:: EXTRACTED INFORMATION ::

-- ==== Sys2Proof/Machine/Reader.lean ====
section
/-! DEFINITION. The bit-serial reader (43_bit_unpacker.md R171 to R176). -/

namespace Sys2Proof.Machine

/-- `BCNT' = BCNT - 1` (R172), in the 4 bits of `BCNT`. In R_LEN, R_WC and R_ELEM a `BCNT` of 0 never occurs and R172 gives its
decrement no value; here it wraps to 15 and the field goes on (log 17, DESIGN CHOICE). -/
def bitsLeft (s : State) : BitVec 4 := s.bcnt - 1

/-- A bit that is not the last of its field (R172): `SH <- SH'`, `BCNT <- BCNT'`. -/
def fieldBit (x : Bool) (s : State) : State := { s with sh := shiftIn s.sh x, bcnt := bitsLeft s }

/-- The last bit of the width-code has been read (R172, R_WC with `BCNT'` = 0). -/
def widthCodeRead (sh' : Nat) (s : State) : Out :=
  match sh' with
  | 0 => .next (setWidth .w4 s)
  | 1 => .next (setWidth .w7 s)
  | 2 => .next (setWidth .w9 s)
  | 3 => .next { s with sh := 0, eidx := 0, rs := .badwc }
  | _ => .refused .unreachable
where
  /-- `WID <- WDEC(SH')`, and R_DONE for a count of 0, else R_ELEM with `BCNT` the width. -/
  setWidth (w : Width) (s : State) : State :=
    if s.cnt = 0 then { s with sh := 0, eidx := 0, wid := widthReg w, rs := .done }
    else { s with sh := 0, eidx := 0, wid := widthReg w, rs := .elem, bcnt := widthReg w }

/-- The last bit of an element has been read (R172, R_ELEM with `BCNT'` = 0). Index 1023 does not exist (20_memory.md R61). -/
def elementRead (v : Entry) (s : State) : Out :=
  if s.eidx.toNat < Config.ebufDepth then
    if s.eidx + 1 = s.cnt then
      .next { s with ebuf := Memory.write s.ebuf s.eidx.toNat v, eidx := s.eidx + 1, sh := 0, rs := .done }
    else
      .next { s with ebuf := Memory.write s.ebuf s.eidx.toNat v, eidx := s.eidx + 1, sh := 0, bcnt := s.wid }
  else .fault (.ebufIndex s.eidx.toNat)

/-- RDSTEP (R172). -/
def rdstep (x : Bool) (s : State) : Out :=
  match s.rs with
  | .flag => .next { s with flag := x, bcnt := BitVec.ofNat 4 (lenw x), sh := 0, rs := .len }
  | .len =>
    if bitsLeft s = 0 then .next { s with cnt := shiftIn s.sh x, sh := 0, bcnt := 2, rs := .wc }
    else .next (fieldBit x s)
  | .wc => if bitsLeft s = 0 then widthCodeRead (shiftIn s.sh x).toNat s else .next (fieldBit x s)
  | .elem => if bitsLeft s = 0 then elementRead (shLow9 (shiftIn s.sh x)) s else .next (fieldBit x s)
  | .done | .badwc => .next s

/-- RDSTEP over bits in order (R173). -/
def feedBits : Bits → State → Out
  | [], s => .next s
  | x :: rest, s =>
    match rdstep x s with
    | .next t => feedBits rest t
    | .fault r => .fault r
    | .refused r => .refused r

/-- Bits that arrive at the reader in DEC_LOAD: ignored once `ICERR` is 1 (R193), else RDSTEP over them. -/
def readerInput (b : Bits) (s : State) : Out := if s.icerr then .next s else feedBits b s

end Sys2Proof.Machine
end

:::

PROBLEM - Which lines in the data above contain "widthCodeRead"? Show each one.

RESULT -
def widthCodeRead (sh' : Nat) (s : State) : Out :=
  | .wc => if bitsLeft s = 0 then widthCodeRead (shiftIn s.sh x).toNat s else .next (fieldBit x s)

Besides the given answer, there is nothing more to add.